Information supplied:
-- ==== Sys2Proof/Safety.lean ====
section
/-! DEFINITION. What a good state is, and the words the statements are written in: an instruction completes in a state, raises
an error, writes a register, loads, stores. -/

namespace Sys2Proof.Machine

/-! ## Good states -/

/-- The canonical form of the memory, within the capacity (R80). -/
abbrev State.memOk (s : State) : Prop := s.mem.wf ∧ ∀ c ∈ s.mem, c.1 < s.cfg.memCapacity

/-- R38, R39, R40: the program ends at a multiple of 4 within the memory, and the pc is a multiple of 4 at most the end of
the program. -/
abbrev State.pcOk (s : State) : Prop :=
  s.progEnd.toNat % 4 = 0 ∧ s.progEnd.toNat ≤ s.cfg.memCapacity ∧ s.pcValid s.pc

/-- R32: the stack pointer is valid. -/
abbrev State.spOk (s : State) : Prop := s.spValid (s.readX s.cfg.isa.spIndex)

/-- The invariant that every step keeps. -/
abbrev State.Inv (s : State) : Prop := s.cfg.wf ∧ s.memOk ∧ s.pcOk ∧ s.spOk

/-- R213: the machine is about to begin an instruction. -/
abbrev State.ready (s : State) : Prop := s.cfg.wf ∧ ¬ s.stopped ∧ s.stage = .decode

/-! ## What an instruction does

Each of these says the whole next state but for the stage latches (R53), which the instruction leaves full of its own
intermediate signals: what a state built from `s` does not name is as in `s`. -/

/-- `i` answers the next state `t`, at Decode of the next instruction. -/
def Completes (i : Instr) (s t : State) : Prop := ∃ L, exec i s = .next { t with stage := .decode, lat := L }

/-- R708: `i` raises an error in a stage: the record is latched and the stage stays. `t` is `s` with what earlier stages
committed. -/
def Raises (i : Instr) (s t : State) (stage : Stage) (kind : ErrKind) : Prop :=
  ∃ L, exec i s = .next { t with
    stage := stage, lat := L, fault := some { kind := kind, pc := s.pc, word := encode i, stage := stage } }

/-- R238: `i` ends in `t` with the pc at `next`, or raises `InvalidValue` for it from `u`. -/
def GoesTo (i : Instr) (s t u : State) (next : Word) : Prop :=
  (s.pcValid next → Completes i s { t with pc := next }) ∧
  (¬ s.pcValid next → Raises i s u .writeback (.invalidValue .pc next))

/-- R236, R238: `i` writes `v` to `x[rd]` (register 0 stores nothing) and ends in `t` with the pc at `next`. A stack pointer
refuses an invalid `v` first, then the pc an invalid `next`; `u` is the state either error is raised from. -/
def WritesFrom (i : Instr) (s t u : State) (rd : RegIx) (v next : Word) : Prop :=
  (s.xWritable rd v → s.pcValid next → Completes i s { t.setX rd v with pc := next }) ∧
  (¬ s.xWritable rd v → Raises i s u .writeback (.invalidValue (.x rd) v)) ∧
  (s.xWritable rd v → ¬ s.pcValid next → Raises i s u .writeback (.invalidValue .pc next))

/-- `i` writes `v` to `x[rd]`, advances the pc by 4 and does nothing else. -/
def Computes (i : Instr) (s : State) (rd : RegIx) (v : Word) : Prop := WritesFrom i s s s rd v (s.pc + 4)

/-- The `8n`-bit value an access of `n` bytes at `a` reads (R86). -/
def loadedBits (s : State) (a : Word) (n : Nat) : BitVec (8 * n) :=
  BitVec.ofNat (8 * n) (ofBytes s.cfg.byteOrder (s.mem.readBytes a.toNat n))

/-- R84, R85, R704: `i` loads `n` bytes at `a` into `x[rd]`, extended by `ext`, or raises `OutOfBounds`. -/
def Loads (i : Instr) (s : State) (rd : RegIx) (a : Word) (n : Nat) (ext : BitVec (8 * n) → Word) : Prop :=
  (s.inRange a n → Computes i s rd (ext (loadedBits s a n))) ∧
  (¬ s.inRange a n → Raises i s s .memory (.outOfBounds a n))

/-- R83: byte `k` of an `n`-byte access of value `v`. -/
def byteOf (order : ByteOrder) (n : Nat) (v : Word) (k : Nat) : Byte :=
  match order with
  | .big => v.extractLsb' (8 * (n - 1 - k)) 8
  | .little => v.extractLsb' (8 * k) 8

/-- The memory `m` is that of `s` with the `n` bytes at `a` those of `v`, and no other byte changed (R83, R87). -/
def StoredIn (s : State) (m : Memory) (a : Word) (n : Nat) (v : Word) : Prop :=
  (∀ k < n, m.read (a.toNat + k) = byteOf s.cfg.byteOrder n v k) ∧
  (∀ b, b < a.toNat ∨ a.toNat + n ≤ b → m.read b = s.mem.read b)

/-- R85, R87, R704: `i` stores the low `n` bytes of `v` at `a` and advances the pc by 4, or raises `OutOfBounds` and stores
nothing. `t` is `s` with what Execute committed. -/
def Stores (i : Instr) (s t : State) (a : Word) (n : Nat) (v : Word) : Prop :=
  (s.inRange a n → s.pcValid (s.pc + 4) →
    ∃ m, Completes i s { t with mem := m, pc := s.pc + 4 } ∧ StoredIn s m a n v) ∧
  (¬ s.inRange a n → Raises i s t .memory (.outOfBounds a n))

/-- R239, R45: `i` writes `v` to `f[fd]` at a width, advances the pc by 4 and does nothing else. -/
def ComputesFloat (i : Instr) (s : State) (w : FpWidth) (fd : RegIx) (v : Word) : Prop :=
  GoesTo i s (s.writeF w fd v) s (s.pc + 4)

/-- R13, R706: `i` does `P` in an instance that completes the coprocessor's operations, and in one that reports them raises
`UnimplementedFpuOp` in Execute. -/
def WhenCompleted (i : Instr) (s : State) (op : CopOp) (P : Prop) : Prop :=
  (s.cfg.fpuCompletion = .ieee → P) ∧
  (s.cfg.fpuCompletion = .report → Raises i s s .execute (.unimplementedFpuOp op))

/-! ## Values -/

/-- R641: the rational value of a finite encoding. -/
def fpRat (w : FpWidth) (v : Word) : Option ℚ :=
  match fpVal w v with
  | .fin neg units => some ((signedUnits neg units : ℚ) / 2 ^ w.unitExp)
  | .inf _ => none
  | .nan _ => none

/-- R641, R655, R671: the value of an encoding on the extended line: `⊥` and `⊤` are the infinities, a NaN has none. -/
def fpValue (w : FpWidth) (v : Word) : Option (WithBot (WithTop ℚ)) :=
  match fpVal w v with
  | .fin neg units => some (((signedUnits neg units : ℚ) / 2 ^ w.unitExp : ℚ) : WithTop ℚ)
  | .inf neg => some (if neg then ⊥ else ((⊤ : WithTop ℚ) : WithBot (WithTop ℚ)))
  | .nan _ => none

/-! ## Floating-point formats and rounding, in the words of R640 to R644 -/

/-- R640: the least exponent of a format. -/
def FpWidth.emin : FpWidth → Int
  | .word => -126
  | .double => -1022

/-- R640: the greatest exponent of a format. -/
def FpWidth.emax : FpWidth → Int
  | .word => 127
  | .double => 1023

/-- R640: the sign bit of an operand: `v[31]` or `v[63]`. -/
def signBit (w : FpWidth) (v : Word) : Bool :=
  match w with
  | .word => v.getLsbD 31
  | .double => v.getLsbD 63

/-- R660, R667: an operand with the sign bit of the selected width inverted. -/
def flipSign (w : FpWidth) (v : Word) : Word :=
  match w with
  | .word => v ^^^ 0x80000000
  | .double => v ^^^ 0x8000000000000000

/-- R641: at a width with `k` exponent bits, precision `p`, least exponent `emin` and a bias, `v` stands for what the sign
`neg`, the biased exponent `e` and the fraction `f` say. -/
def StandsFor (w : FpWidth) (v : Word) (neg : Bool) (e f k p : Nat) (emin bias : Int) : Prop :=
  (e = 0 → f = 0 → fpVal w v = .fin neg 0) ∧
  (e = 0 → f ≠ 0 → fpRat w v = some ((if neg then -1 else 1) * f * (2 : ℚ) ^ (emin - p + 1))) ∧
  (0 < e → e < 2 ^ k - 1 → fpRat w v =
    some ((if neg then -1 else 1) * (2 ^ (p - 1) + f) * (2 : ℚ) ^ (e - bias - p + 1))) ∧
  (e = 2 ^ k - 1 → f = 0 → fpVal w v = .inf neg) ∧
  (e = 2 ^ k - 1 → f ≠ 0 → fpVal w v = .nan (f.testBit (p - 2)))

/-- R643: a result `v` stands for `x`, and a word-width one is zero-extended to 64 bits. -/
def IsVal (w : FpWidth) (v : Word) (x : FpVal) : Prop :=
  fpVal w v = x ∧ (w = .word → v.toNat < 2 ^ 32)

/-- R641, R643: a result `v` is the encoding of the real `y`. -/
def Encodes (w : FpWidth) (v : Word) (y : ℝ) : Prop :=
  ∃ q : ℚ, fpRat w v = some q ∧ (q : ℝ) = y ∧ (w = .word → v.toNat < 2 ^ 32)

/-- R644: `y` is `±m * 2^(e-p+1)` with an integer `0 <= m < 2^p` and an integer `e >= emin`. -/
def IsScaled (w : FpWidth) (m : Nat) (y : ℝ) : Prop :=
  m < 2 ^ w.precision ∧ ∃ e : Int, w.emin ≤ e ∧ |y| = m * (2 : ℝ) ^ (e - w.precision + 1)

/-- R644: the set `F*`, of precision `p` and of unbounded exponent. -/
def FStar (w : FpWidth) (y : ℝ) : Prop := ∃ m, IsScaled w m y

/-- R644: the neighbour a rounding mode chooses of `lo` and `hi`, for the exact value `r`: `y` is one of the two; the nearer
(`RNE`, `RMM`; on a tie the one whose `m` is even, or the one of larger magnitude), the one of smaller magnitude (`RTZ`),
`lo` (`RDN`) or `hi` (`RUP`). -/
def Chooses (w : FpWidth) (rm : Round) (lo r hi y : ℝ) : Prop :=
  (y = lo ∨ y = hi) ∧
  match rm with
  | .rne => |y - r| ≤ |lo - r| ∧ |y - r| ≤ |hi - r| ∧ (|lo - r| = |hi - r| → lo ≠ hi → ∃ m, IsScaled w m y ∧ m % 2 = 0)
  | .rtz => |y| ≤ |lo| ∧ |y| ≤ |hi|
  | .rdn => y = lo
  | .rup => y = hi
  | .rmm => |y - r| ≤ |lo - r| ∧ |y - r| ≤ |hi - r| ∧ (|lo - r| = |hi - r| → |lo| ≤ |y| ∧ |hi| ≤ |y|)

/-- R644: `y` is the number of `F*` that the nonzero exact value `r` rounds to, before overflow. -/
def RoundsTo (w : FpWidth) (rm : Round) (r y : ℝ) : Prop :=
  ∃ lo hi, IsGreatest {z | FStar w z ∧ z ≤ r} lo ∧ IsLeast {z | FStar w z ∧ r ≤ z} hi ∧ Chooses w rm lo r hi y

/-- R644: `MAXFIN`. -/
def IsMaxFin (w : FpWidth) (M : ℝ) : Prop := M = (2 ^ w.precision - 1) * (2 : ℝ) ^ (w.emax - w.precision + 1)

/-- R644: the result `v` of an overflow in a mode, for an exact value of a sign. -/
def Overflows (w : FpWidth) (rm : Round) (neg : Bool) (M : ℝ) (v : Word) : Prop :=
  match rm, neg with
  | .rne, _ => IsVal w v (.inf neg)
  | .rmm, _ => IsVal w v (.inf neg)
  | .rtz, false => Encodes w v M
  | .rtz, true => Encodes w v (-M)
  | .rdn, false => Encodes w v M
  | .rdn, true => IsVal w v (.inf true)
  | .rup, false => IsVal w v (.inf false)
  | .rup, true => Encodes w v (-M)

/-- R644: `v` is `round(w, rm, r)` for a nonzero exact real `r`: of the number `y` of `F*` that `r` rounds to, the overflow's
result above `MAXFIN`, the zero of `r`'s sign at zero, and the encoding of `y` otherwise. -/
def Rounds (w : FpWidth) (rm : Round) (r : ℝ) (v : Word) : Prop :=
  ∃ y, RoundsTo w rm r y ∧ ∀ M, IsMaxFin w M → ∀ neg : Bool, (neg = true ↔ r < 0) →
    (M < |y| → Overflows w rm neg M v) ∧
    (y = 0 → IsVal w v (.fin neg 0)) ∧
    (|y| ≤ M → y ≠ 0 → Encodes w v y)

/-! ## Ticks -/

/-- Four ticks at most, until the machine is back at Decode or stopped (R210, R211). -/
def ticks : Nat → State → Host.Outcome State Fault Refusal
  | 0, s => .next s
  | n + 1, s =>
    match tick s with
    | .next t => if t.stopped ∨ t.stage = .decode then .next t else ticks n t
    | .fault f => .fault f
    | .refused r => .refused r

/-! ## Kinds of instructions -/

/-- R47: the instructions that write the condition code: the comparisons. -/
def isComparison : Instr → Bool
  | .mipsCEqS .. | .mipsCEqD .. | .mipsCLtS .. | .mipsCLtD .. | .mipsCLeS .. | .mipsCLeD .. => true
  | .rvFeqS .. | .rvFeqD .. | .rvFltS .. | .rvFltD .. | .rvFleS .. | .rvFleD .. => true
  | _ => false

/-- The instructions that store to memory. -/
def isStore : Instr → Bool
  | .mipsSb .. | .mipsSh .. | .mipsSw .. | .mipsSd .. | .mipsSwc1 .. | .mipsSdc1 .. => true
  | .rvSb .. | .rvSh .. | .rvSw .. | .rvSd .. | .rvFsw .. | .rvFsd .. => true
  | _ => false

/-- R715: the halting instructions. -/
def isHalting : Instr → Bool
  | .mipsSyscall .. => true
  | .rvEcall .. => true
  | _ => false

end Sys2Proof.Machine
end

Prompt:
Repeat the entries verbatim through the line with "an instruction does".

Task output:
-- ==== Sys2Proof/Safety.lean ====
section
/-! DEFINITION. What a good state is, and the words the statements are written in: an instruction completes in a state, raises
an error, writes a register, loads, stores. -/

namespace Sys2Proof.Machine

/-! ## Good states -/

/-- The canonical form of the memory, within the capacity (R80). -/
abbrev State.memOk (s : State) : Prop := s.mem.wf ∧ ∀ c ∈ s.mem, c.1 < s.cfg.memCapacity

/-- R38, R39, R40: the program ends at a multiple of 4 within the memory, and the pc is a multiple of 4 at most the end of
the program. -/
abbrev State.pcOk (s : State) : Prop :=
  s.progEnd.toNat % 4 = 0 ∧ s.progEnd.toNat ≤ s.cfg.memCapacity ∧ s.pcValid s.pc

/-- R32: the stack pointer is valid. -/
abbrev State.spOk (s : State) : Prop := s.spValid (s.readX s.cfg.isa.spIndex)

/-- The invariant that every step keeps. -/
abbrev State.Inv (s : State) : Prop := s.cfg.wf ∧ s.memOk ∧ s.pcOk ∧ s.spOk

/-- R213: the machine is about to begin an instruction. -/
abbrev State.ready (s : State) : Prop := s.cfg.wf ∧ ¬ s.stopped ∧ s.stage = .decode

/-! ## What an instruction does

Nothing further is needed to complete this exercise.